The unusual behavior resulting from the chaotic brain activity of a seizure can be misinterpreted as an aggressive act. This may invoke a hostile response or police involvement, where there was no intention to cause harm or trouble. During a prolonged seizure, the person is defenseless and may become a victim of theft.
A seizure response dog can be trained to summon help or ensure personal safety when a seizure occurs. These are not suitable for everybody. Rarely, a dog may develop the ability to sense a seizure before it occurs.
Seizures without epilepsy
Unprovoked seizures are often associated with epilepsy and related seizure disorders.
Causes of provoked seizures include:
Arteriovenous malformation (AVM) is a treatable medical condition that can cause seizures, headaches, and brain hemorrhages.
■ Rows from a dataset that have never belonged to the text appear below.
-- ==== Sys2Proof/Laws/Ops.lean ====
section
/-! SUPPORT. For each shared operation, one lemma that says all it can do. -/

namespace Sys2Proof.Machine

/-! ## The Channel Decoder -/

/-- All that `DATA_BYTE` can do: discard while idle, store, or store and complete. -/
theorem Decoder.dataByte_cases (r : Decoder) (c : Chan) (d : Data7) :
    (r.bytesExpected = 0#2 ∧ r.dataByte c d = (r, none)) ∨
    (r.bytesExpected ≠ 0#2 ∧ r.bytesReceived + 1#2 ≠ r.bytesExpected ∧ r.dataByte c d = (r.store d, none)) ∨
    (r.bytesExpected ≠ 0#2 ∧ r.bytesReceived + 1#2 = r.bytesExpected ∧
      r.dataByte c d = ((r.store d).afterComplete, some ((r.store d).message c))) := by
  unfold Decoder.dataByte
  by_cases h : r.bytesExpected = 0#2
  · exact .inl ⟨h, if_pos h⟩
  · rw [if_neg h]
    by_cases h' : (r.store d).bytesReceived = (r.store d).bytesExpected
    · exact .inr (.inr ⟨h, h', if_pos h'⟩)
    · exact .inr (.inl ⟨h, h', if_neg h'⟩)

/-- All that `COMPLETE` can do to the registers. -/
theorem Decoder.afterComplete_cases (r : Decoder) :
    (r.messageKind.isChannelVoice = true ∧ r.afterComplete = { r with bytesReceived := 1#2 }) ∨
    (r.messageKind.isChannelVoice = false ∧
      r.afterComplete = { r with messageKind := .idle, bytesExpected := 0#2, bytesReceived := 0#2 }) := by
  unfold Decoder.afterComplete
  cases h : r.messageKind.isChannelVoice
  · exact .inr ⟨rfl, by simp⟩
  · exact .inl ⟨rfl, by simp⟩

@[simp] theorem Decoder.store_messageKind (r : Decoder) (d : Data7) : (r.store d).messageKind = r.messageKind := rfl
@[simp] theorem Decoder.store_runningStatus (r : Decoder) (d : Data7) : (r.store d).runningStatus = r.runningStatus := rfl
@[simp] theorem Decoder.store_bytesExpected (r : Decoder) (d : Data7) : (r.store d).bytesExpected = r.bytesExpected := rfl
@[simp] theorem Decoder.store_bytesReceived (r : Decoder) (d : Data7) :
    (r.store d).bytesReceived = r.bytesReceived + 1#2 := rfl
@[simp] theorem Decoder.openMessage_messageKind (r : Decoder) (k : Kind) (b : Byte) : (r.openMessage k b).messageKind = k := rfl
@[simp] theorem Decoder.openMessage_bytesExpected (r : Decoder) (k : Kind) (b : Byte) :
    (r.openMessage k b).bytesExpected = k.len := rfl
@[simp] theorem Decoder.openMessage_bytesReceived (r : Decoder) (k : Kind) (b : Byte) :
    (r.openMessage k b).bytesReceived = 1#2 := rfl
@[simp] theorem Decoder.openMessage_data1 (r : Decoder) (k : Kind) (b : Byte) : (r.openMessage k b).data1 = r.data1 := rfl
@[simp] theorem Decoder.openMessage_data2 (r : Decoder) (k : Kind) (b : Byte) : (r.openMessage k b).data2 = r.data2 := rfl

/-! ## The Message Router -/

/-- All that `ROUTE` can do: nothing, `SET_TARGET`, `PW_UPDATE`, count a clock, or clear the count. -/
theorem State.route_cases (s : State) (m : Msg) :
    s.route m = s ∨
    (classOf m.status = .channelVoice ∧ pass s.cfg m.chan m.status = true ∧ typeNibble m.status = 0x9#4 ∧
      s.route m = s.setTarget m.data1) ∨
    (classOf m.status = .channelVoice ∧ pass s.cfg m.chan m.status = true ∧ typeNibble m.status = 0xE#4 ∧
      s.route m = s.pwUpdate (value14 m.data1 m.data2)) ∨
    (m.status = 0xF8#8 ∧ s.cfg.clkSrc = m.chan.code ∧ s.route m = { s with beatCount := nextBeat s.beatCount }) ∨
    (m.status = 0xFA#8 ∧ s.cfg.clkSrc = m.chan.code ∧ s.route m = { s with beatCount := 0#5 }) := by
  unfold State.route
  cases hc : classOf m.status
  case data => exact .inl rfl
  case systemCommon => exact .inl rfl
  case undefined => exact .inl rfl
  case channelVoice =>
    simp only [State.routeVoice, State.noteOnHandler]
    by_cases hp : pass s.cfg m.chan m.status = true
    · rw [if_pos hp]
      split
      · split
        · exact .inl rfl
        · exact .inr (.inl ⟨trivial, hp, ‹_›, rfl⟩)
      · split
        · exact .inr (.inr (.inl ⟨trivial, hp, ‹_›, rfl⟩))
        · exact .inl rfl
    · rw [if_neg hp]; exact .inl rfl
  case realTime =>
    simp only [State.routeRealTime]
    split
    · rename_i h; exact .inr (.inr (.inr (.inl ⟨h.1, h.2, rfl⟩)))
    · split
      · rename_i h; exact .inr (.inr (.inr (.inr ⟨h.1, h.2, rfl⟩)))
      · exact .inl rfl

/-- The router writes only the engine and `beat_count` (41_router.md R163). -/
theorem State.route_frame (s : State) (m : Msg) :
    (s.route m).dec0 = s.dec0 ∧ (s.route m).dec1 = s.dec1 ∧ (s.route m).now = s.now ∧ (s.route m).cfg = s.cfg ∧
      (s.route m).out = s.out ∧ (s.route m).params = s.params ∧ (s.route m).input = s.input := by
  obtain h | ⟨-, -, -, h⟩ | ⟨-, -, -, h⟩ | ⟨-, -, h⟩ | ⟨-, -, h⟩ := s.route_cases m <;> rw [h] <;>
    exact ⟨rfl, rfl, rfl, rfl, rfl, rfl, rfl⟩

/-- `deliver` drives the message ports and routes; it writes no decoder, time, configuration, parameter or input. -/
theorem State.deliver_frame (s : State) (o : Option Msg) :
    (s.deliver o).dec0 = s.dec0 ∧ (s.deliver o).dec1 = s.dec1 ∧ (s.deliver o).now = s.now ∧ (s.deliver o).cfg = s.cfg ∧
      (s.deliver o).params = s.params ∧ (s.deliver o).input = s.input := by
  cases o with
  | none => exact ⟨rfl, rfl, rfl, rfl, rfl, rfl⟩
  | some m =>
    obtain ⟨h0, h1, h2, h3, -, h5, h6⟩ := (s.emit m).route_frame m
    exact ⟨h0, h1, h2, h3, h5, h6⟩

@[simp] theorem State.deliver_dec (s : State) (o : Option Msg) (c : Chan) : (s.deliver o).dec c = s.dec c := by
  obtain ⟨h0, h1, -⟩ := s.deliver_frame o
  cases c
  · exact h0
  · exact h1

/-- The ports after `deliver`: the message, and no other port. -/
theorem State.deliver_out (s : State) (o : Option Msg) (h : s.out = Outputs.quiet) :
    (s.deliver o).out = { Outputs.quiet with msg := o } := by
  cases o with
  | none => rw [State.deliver, h]; rfl
  | some m => rw [State.deliver, ((s.emit m).route_frame m).2.2.2.2.1, State.emit, h]

/-! ## The engine -/

/-- All that `FLUSH` can do: nothing, a recorded write, or a failed one. -/
theorem State.flush_cases (s : State) (ok : Bool) :
    (s.eng.lastWritten = some s.eng.outputValue ∧ s.flush ok = s) ∨
    (s.eng.lastWritten ≠ some s.eng.outputValue ∧ ok = true ∧
      s.flush ok = (s.dacWrite s.eng.outputValue).setLastWritten s.eng.outputValue) ∨
    (s.eng.lastWritten ≠ some s.eng.outputValue ∧ ok = false ∧ s.flush ok = s.dacWrite s.eng.outputValue) := by
  unfold State.flush
  by_cases h : s.eng.lastWritten = some s.eng.outputValue
  · exact .inl ⟨h, if_pos h⟩
  · rw [if_neg h]
    cases ok
    · exact .inr (.inr ⟨h, rfl, rfl⟩)
    · exact .inr (.inl ⟨h, rfl, rfl⟩)

/-! ## The functions of 00_scope.md R11, in the library's terms -/

theorem ratFloor_eq (x : Rat) : x.floor = ⌊x⌋ := rfl

theorem ratFloor_toNat_eq (x : Rat) : x.floor.toNat = ⌊x⌋₊ := by
  simp [Nat.floor, FloorSemiring.floor, Int.floor, FloorRing.floor]

theorem absRat_eq (x : Rat) : absRat x = |x| := by
  unfold absRat
  split
  · rw [abs_of_neg ‹_›]
  · rw [abs_of_nonneg (not_lt.1 ‹_›)]

/-! ## The rate table and the conversion -/

/-- What a legal table's entries are: all of 00_scope.md R7 and R8 at once. -/
theorem rateTable_facts (t : RateTable) :
    t.entries.length = 128 ∧ (∀ e ∈ t.entries, 1 ≤ e ∧ e ≤ 65535) ∧ t.entries.head? = some 65535 ∧
      t.entries.getLast? = some 100 ∧ nonIncreasing t.entries = true := by
  have h := t.legal
  simp only [rateTableLegal, Bool.and_eq_true, decide_eq_true_eq, List.all_eq_true] at h
  exact ⟨h.1.1.1.1, h.1.1.1.2, h.1.1.2, h.1.2, h.2⟩

/-- Every entry is a legal divisor (20_memory.md R60, 00_scope.md R8). -/
theorem rateROM_range (t : RateTable) (i : Fin 128) : 1 ≤ rateROM t i ∧ rateROM t i ≤ 65535 :=
  (rateTable_facts t).2.1 _ (List.getElem_mem _)

/-- The sample `CONVERT` gives, as a number: the clamp of the rounded raw value. -/
theorem convert_toNat (p : Params) (x off : Rat) :
    ((convert p x off).toNat : Int) = clampInt 0 4095 (roundHalfAway (rawOutput p x off)) := by
  have h : 0 ≤ clampInt 0 4095 (roundHalfAway (rawOutput p x off)) ∧
      clampInt 0 4095 (roundHalfAway (rawOutput p x off)) ≤ 4095 := by simp only [clampInt]; omega
  have h' : (convert p x off).toNat = (clampInt 0 4095 (roundHalfAway (rawOutput p x off))).toNat := by
    simp only [convert, Config.dacMax, BitVec.toNat_ofNat]
    exact Nat.mod_eq_of_lt (by omega)
  omega

/-! ## The configuration port -/

/-- All that a configuration write can do. -/
theorem State.cfgWriteOp_cases (s : State) (a : CfgAddr) (w : CfgWord) :
    (∃ r, cfgWritten s.cfg a w = some r ∧ s.cfgWriteOp a w = (s.setCfg r).setAccepted true) ∨
    (cfgWritten s.cfg a w = none ∧ s.cfgWriteOp a w = s.setAccepted false) := by
  unfold State.cfgWriteOp
  cases h : cfgWritten s.cfg a w with
  | none => exact .inr ⟨rfl, rfl⟩
  | some r => exact .inl ⟨r, rfl, rfl⟩

/-! ## Taking an event -/

theorem State.takeEvent_nil (s : State) (h : s.input = []) : s.takeEvent = none := by simp [State.takeEvent, h]

theorem State.takeEvent_cons (s : State) (e : RawEvent) (rest : List RawEvent) (h : s.input = e :: rest) :
    s.takeEvent = some (e, { s with input := rest }) := by simp [State.takeEvent, h]

/-- A raw event presented first is the one the next step takes, and taking it gives the state back. -/
theorem State.takeEvent_present (s : State) (e : RawEvent) : (s.present e).takeEvent = some (e, s) := rfl

/-- All that a step can do. -/
theorem step_cases (s : State) :
    (s.input = [] ∧ step s = .next s) ∨
    (∃ e rest i, s.input = e :: rest ∧ decodeEvent e = .ok i ∧ step s = exec i { s with input := rest }) ∨
    (∃ e rest why, s.input = e :: rest ∧ decodeEvent e = .error why ∧ step s = .refused (.notAnEvent why)) := by
  unfold step
  cases h : s.input with
  | nil => exact .inl ⟨rfl, by rw [s.takeEvent_nil h]⟩
  | cons e rest =>
    rw [s.takeEvent_cons e rest h]
    cases hd : decodeEvent e with
    | ok i => exact .inr (.inl ⟨e, rest, i, rfl, hd, by simp only [hd]⟩)
    | error why => exact .inr (.inr ⟨e, rest, why, rfl, hd, by simp only [hd]⟩)

end Sys2Proof.Machine
end

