-- ==== Sys2Proof/Tests/Slice0.lean ====
section
/-! SUPPORT. The model's own tests: the WellFormed smoke, each instruction's written-out word, one step per vector of spec/95_test_vectors.md
(its name stands in the test's docstring), and for each statement with hypotheses a state and operands that meet them. -/

namespace Sys2Proof.Tests

open Sys2Proof.Machine

/-! ## Helpers -/

/-- The rate table of the test profile TP; its entries 1..126 are free, and no test reads them. -/
def table : RateTable := ⟨65535 :: (List.replicate 126 1000 ++ [100]), by decide +kernel⟩

/-- The test profile TP with a given `INIT_NOTE`. -/
def profile (init : Rat) : Params := ⟨table, 24, 64, 0, init, false, 250, 1000, CfgRegs.defaults⟩

/-- The state after a `RESET` in the profile. -/
def start (init : Rat) : State := State.resetWith (profile init) []

/-- The state after one event; the state itself where the event has no next state. -/
def after (i : Instr) (s : State) : State :=
  match exec i s with
  | .next t => t
  | .fault _ => s
  | .refused _ => s

/-- `start` with `dec[0]` given. -/
def holding (init : Rat) (r : Decoder) : State := { start init with dec0 := r }

/-- The glide 60 → 64 that begins at 0 and ends at 6103, seen at a given `now`. -/
def gliding (now : Nat) : State :=
  { start 60 with now := now, eng := { (start 60).eng with endNote := 64, endTick := 6103, rateFactor := 4 / 6103 } }

/-! ## WellFormed -/

/-- `d = 0` is refused (TM-3). -/
theorem test_wellFormed_refuses_time_zero : ¬ (Instr.time 0).WellFormed := by decide

/-- The least legal `d` is accepted. -/
theorem test_wellFormed_accepts_time_one : (Instr.time 1).WellFormed := by decide

/-- A table with a zero entry, a rising one, and one of the wrong length are refused (00_scope.md R7, R8). -/
theorem test_rateTable_refused :
    RateTable.ofEntries (65535 :: (List.replicate 126 0 ++ [100])) = none ∧
    RateTable.ofEntries (65535 :: 1000 :: 1001 :: (List.replicate 124 1000 ++ [100])) = none ∧
    RateTable.ofEntries (65535 :: (List.replicate 125 1000 ++ [100])) = none := by decide +kernel

/-! ## Decoding, one written-out word per constructor (30_encoding.md R83..R86, R93) -/

theorem test_decode_data : decodeEvent [0, 0, 0b00111100] = .ok (.data .ch0 0x3C#7) ∧
    decodeEvent [0, 1, 0b01111111] = .ok (.data .ch1 0x7F#7) := by decide

theorem test_decode_channelVoice :
    decodeEvent [0, 1, 0b10000101] = .ok (.noteOff .ch1 5#4) ∧ decodeEvent [0, 0, 0b10010011] = .ok (.noteOn .ch0 3#4) ∧
    decodeEvent [0, 0, 0b10100000] = .ok (.polyAt .ch0 0#4) ∧ decodeEvent [0, 0, 0b10110010] = .ok (.cc .ch0 2#4) ∧
    decodeEvent [0, 0, 0b11001111] = .ok (.pc .ch0 15#4) ∧ decodeEvent [0, 1, 0b11010011] = .ok (.chanAt .ch1 3#4) ∧
    decodeEvent [0, 0, 0b11100000] = .ok (.pitchWheel .ch0 0#4) := by decide

theorem test_decode_systemCommon :
    decodeEvent [0, 0, 0b11110000] = .ok (.sysexStart .ch0) ∧ decodeEvent [0, 0, 0b11110001] = .ok (.quarterFrame .ch0) ∧
    decodeEvent [0, 1, 0b11110010] = .ok (.songPos .ch1) ∧ decodeEvent [0, 0, 0b11110011] = .ok (.songSel .ch0) ∧
    decodeEvent [0, 0, 0b11111001] = .ok (.measureEnd .ch0) := by decide

theorem test_decode_undefined :
    decodeEvent [0, 0, 0b11110100] = .ok (.undefF4 .ch0) ∧ decodeEvent [0, 1, 0b11110101] = .ok (.undefF5 .ch1) := by decide

theorem test_decode_realTime :
    decodeEvent [0, 0, 0b11110110] = .ok (.rtF6 .ch0) ∧ decodeEvent [0, 0, 0b11110111] = .ok (.rtF7 .ch0) ∧
    decodeEvent [0, 0, 0b11111000] = .ok (.timingClock .ch0) ∧ decodeEvent [0, 1, 0b11111010] = .ok (.start .ch1) ∧
    decodeEvent [0, 0, 0b11111011] = .ok (.rtFB .ch0) ∧ decodeEvent [0, 0, 0b11111100] = .ok (.rtFC .ch0) ∧
    decodeEvent [0, 0, 0b11111101] = .ok (.rtFD .ch0) ∧ decodeEvent [0, 0, 0b11111110] = .ok (.rtFE .ch0) ∧
    decodeEvent [0, 0, 0b11111111] = .ok (.rtFF .ch0) := by decide

theorem test_decode_portEvents :
    decodeEvent [1, 1] = .ok (.reinit .ch1) ∧ decodeEvent [2] = .ok .glideTick ∧ decodeEvent [3, 1] = .ok (.flushTick true) ∧
    decodeEvent [4, 4, 0xFFFF] = .ok (.cfgWrite 4#3 0xFFFF#16) ∧ decodeEvent [5, 7] = .ok (.cfgRead 7#3) ∧
    decodeEvent [6, 60000] = .ok (.time 60000) ∧ decodeEvent [7] = .ok .reset := by decide

theorem test_decode_rejects_by_name :
    decodeEvent [] = .error .noCode ∧ decodeEvent [8] = .error (.unknownCode 8) ∧ decodeEvent [7, 0] = .error (.operandCount 7) ∧
    decodeEvent [0, 2, 0] = .error (.channelRange 2) ∧ decodeEvent [0, 0, 256] = .error (.byteRange 256) ∧
    decodeEvent [3, 2] = .error (.dacOkRange 2) ∧ decodeEvent [5, 8] = .error (.addressRange 8) ∧
    decodeEvent [4, 0, 65536] = .error (.wordRange 65536) := by decide

/-- The opcode table's own numbering: a byte class and a port event. -/
theorem test_decodeTableWord :
    decodeTableWord 8 0xF2 = some (.songPos .ch0) ∧ decodeTableWord 8 3 = some (.flushTick false) ∧
    decodeTableWord 8 0 = some (.data .ch0 0#7) := by decide

/-! ## The Channel Decoder -/

/-- DEC-1: data while idle. -/
theorem test_data_idle : (after (.data .ch0 0x3C#7) (start 24)).dec0 = Decoder.reset := by decide +kernel

/-- DEC-3: the first data byte goes to slot 1. -/
theorem test_data_stored : (after (.data .ch0 0x3C#7) (holding 24 ⟨0x90#8, .noteOn, 0#7, 0#7, 1#2, 3#2⟩)).dec0 =
    ⟨0x90#8, .noteOn, 0x3C#7, 0#7, 2#2, 3#2⟩ := by decide +kernel

/-- DEC-4: the message, and running status kept. -/
theorem test_data_completes_noteOn :
    (after (.data .ch0 0x64#7) (holding 24 ⟨0x90#8, .noteOn, 0x3C#7, 0#7, 2#2, 3#2⟩)).dec0 =
      ⟨0x90#8, .noteOn, 0x3C#7, 0x64#7, 1#2, 3#2⟩ ∧
    (after (.data .ch0 0x64#7) (holding 24 ⟨0x90#8, .noteOn, 0x3C#7, 0#7, 2#2, 3#2⟩)).out.msg =
      some ⟨.ch0, 0x90#8, 0x3C#7, 0x64#7, 3#2⟩ := by decide +kernel

/-- DEC-10: a two-byte message, `data2 = 0`. -/
theorem test_data_completes_pc :
    (after (.data .ch0 0x05#7) (holding 24 ⟨0xC3#8, .pc, 0#7, 0x11#7, 1#2, 2#2⟩)).out.msg =
      some ⟨.ch0, 0xC3#8, 0x05#7, 0#7, 2#2⟩ := by decide +kernel

/-- DEC-18: a system common message ends idle. -/
theorem test_data_completes_songPos :
    (after (.data .ch0 0x20#7) (holding 24 ⟨0#8, .songPos, 0x10#7, 0#7, 2#2, 3#2⟩)).dec0 =
      ⟨0#8, .idle, 0x10#7, 0x20#7, 0#2, 0#2⟩ ∧
    (after (.data .ch0 0x20#7) (holding 24 ⟨0#8, .songPos, 0x10#7, 0#7, 2#2, 3#2⟩)).out.msg =
      some ⟨.ch0, 0xF2#8, 0x10#7, 0x20#7, 3#2⟩ := by decide +kernel

/-- DEC-2, DEC-30, DEC-36: a status byte opens or restarts a message and keeps the data slots. -/
theorem test_channelVoice_status :
    (after (.noteOn .ch0 0#4) (start 24)).dec0 = ⟨0x90#8, .noteOn, 0#7, 0#7, 1#2, 3#2⟩ ∧
    (after (.cc .ch0 0#4) (holding 24 ⟨0x90#8, .noteOn, 0x3C#7, 0#7, 2#2, 3#2⟩)).dec0 =
      ⟨0xB0#8, .cc, 0x3C#7, 0#7, 1#2, 3#2⟩ ∧
    (after (.chanAt .ch1 3#4) (start 24)).dec1 = ⟨0xD3#8, .chanAt, 0#7, 0#7, 1#2, 2#2⟩ := by decide +kernel

/-- DEC-32: a system common status cancels running status and keeps the data slots. -/
theorem test_systemCommon_status :
    (after (.quarterFrame .ch0) (holding 24 ⟨0x90#8, .noteOn, 0x3C#7, 0x64#7, 1#2, 3#2⟩)).dec0 =
      ⟨0#8, .quarterFrame, 0x3C#7, 0x64#7, 1#2, 2#2⟩ := by decide +kernel

/-- DEC-25: an undefined status byte inside a message. -/
theorem test_undefF4 : (after (.undefF4 .ch0) (holding 24 ⟨0x90#8, .noteOn, 0x3C#7, 0#7, 2#2, 3#2⟩)).dec0 =
    ⟨0x90#8, .noteOn, 0x3C#7, 0#7, 2#2, 3#2⟩ := by decide +kernel

/-- DEC-23: a real-time byte inside a message. -/
theorem test_realTime_inside_message :
    (after (.rtFE .ch0) (holding 24 ⟨0x90#8, .noteOn, 0x3C#7, 0#7, 2#2, 3#2⟩)).dec0 = ⟨0x90#8, .noteOn, 0x3C#7, 0#7, 2#2, 3#2⟩ ∧
    (after (.rtFE .ch0) (holding 24 ⟨0x90#8, .noteOn, 0x3C#7, 0#7, 2#2, 3#2⟩)).out.msg =
      some ⟨.ch0, 0xFE#8, 0#7, 0#7, 1#2⟩ := by decide +kernel

/-! ## The Message Router -/

/-- RTR-13, RTR-14, RTR-16, RTR-17: the selected clock counts modulo 24. -/
theorem test_timingClock :
    (after (.timingClock .ch1) { start 24 with cfg := { CfgRegs.defaults with clkSrc := 1#2 }, beatCount := 23#5 }).beatCount = 0#5 ∧
    (after (.timingClock .ch0) { start 24 with cfg := { CfgRegs.defaults with clkSrc := 1#2 }, beatCount := 5#5 }).beatCount = 5#5 ∧
    (after (.timingClock .ch0) { start 24 with beatCount := 5#5 }).beatCount = 5#5 := by decide +kernel

/-- R161's example: `CLK_SRC = 1`, `beat_count = 7`. -/
theorem test_start :
    (after (.start .ch1) { start 24 with cfg := { CfgRegs.defaults with clkSrc := 1#2 }, beatCount := 7#5 }).beatCount = 0#5 ∧
    (after (.start .ch0) { start 24 with cfg := { CfgRegs.defaults with clkSrc := 1#2 }, beatCount := 7#5 }).beatCount = 7#5 := by
  decide +kernel

/-- S2: `FILTER0 = 5` drops a Note-On of MIDI channel 2. -/
theorem test_filter_drops :
    (after (.data .ch0 0x64#7) { holding 24 ⟨0x91#8, .noteOn, 0x3C#7, 0#7, 2#2, 3#2⟩ with
      cfg := { CfgRegs.defaults with filter0 := 5#5 } }).eng = (start 24).eng := by decide +kernel

/-- RTR-3: `FILTER0 = 16` passes nibble F. -/
theorem test_filter_passes :
    (after (.data .ch0 0x7F#7) { holding 60 ⟨0x9F#8, .noteOn, 0x40#7, 0#7, 2#2, 3#2⟩ with
      cfg := { CfgRegs.defaults with filter0 := 16#5 } }).eng.endNote = 64 := by decide +kernel

/-! ## The Glide/Pitch Engine -/

/-- ST-2: a downward glide. -/
theorem test_setTarget :
    (after (.data .ch0 0x7F#7) (holding 60 ⟨0x90#8, .noteOn, 0x38#7, 0#7, 2#2, 3#2⟩)).eng.endTick = 6103 ∧
    (after (.data .ch0 0x7F#7) (holding 60 ⟨0x90#8, .noteOn, 0x38#7, 0#7, 2#2, 3#2⟩)).eng.rateFactor = -4 / 6103 := by decide +kernel

/-- GD-10: a distance of 1/10000 takes no time, so the glide is a jump. -/
theorem test_setTarget_degenerate :
    (({ start 24 with eng := { (start 24).eng with currentNote := 609999 / 10000 } } : State).setTarget 61#7).eng.beginNote = 61 ∧
    (({ start 24 with eng := { (start 24).eng with currentNote := 609999 / 10000 } } : State).setTarget 61#7).eng.endTick = 0 := by
  decide +kernel

/-- TK-4: in the middle of a glide. -/
theorem test_tick : (after .glideTick (gliding 3000)).eng.currentNote = 378180 / 6103 ∧
    (after .glideTick (gliding 3000)).eng.outputValue = 2430#12 := by decide +kernel

/-- TK-5, TK-6: at the end of a glide and after it. -/
theorem test_tick_end : (after .glideTick (gliding 6103)).eng.currentNote = 64 ∧
    (after .glideTick (gliding 6104)).eng.outputValue = 2560#12 := by decide +kernel

/-- CV-3, CV-5, CV-6, CV-9: clamp and ties. -/
theorem test_convert : convert (profile 24) 88 0 = 4095#12 ∧ convert (profile 24) 0 0 = 0#12 ∧
    convert (profile 24) 60 (3 / 2) = 2306#12 ∧ convert (profile 24) 24 (-1 / 2) = 0#12 := by decide +kernel

/-- CV-11: Glissando truncates. -/
theorem test_outNote : outNote 1#1 (241 / 4) = 60 ∧ outNote 0#1 (241 / 4) = 241 / 4 ∧ outNote 1#1 (-3 / 2) = -1 := by decide +kernel

/-- PW-8: the wheel full up at the reset range. -/
theorem test_pitchWheel :
    (after (.data .ch0 0x7F#7) (holding 60 ⟨0xE0#8, .pitchWheel, 0x7F#7, 0#7, 2#2, 3#2⟩)).eng.outputValue = 2432#12 ∧
    (after (.data .ch0 0x7F#7) (holding 60 ⟨0xE0#8, .pitchWheel, 0x7F#7, 0#7, 2#2, 3#2⟩)).eng.pitchWheelOffset = 8191 / 64 := by
  decide +kernel

/-- FL-1, FL-3: a failed write is not recorded, a successful one is. -/
theorem test_flush :
    (after (.flushTick false) (start 60)).out.dac = some 2304#12 ∧ (after (.flushTick false) (start 60)).eng.lastWritten = none ∧
    (after (.flushTick true) (start 60)).eng.lastWritten = some 2304#12 := by decide +kernel

/-! ## Configuration, time and reset -/

/-- CF-1, CF-2, CF-14: `FILTER0`. -/
theorem test_cfgWrite_filter0 :
    (after (.cfgWrite 0#3 16#16) (start 24)).cfg.filter0 = 16#5 ∧
    (after (.cfgWrite 0#3 17#16) (start 24)).out.cfgAccepted = some false ∧
    (after (.cfgWrite 0#3 0x8000#16) (start 24)).cfg = CfgRegs.defaults := by decide +kernel

/-- CF-4 to CF-13: the bounds of the other addresses. -/
theorem test_cfgWrite_bounds :
    (after (.cfgWrite 2#3 3#16) (start 24)).out.cfgAccepted = some false ∧
    (after (.cfgWrite 3#3 24#16) (start 24)).cfg.pwRange = 24#5 ∧
    (after (.cfgWrite 3#3 25#16) (start 24)).out.cfgAccepted = some false ∧
    (after (.cfgWrite 4#3 0xFFFF#16) (start 24)).cfg.glideAmt.toInt = -1 ∧
    (after (.cfgWrite 5#3 2#16) (start 24)).out.cfgAccepted = some false ∧
    (after (.cfgWrite 6#3 1#16) (start 24)).out.cfgAccepted = some false := by decide +kernel

/-- CR-1, CR-2: the reset values read back. -/
theorem test_cfgRead :
    (after (.cfgRead 2#3) (start 24)).out.cfgRdata = some 2#16 ∧ (after (.cfgRead 3#3) (start 24)).out.cfgRdata = some 2#16 ∧
    (after (.cfgRead 7#3) (start 24)).out.cfgRdata = some 0#16 := by decide +kernel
An MRI can quickly confirm or reject this as a cause.
head injury may cause non-epileptic post-traumatic seizures or post-traumatic epilepsy, in which the seizures chronically recur.
intoxication with drugs
drug toxicity, for example aminophylline or local anaesthetics
normal doses of certain drugs that lower the seizure threshold, such as tricyclic antidepressants
infection, such as encephalitis or meningitis
fever leading to febrile convulsions (but see above)
metabolic disturbances, such as hypoglycaemia, hyponatremia or hypoxia
withdrawal from drugs (anticonvulsants and sedatives such as alcohol, barbiturates, and benzodiazepines)
space-occupying lesions in the brain (abscesses, tumors)
seizures during (or shortly after) pregnancy can be a sign of eclampsia.
binaural beat brainwave entrainment may trigger seizures in both epileptics and non-epileptics
haemorrhagic stroke can occasionally present with seizures, embolic strokes generally don't (though epilepsy is a common later complication); cerebral venous sinus thrombosis, a rare type of stroke, is more likely to be accompanied by seizures than other types of stroke
multiple sclerosis sufferers may rarely experience seizures
certain light patterns, such as those found in video games or other media.
Some medications produce an increased risk of seizures and electroconvulsive therapy (ECT) deliberately sets out to induce a seizure for the treatment of major depression. Many seizures have unknown causes.
Seizures which are provoked are not associated with epilepsy, and people who experience such seizures are normally not diagnosed with epilepsy. However, the seizures described above resemble those of epilepsy both outwardly, and on EEG testing.
Seizures can occur after a subject witnesses a traumatic event. This type of seizure is known as a psychogenic non-epileptic seizure and is related to posttraumatic stress disorder.
Mild seizures can be induced through a combination of quickly standing, hyperventilation and applying pressure to the sternum.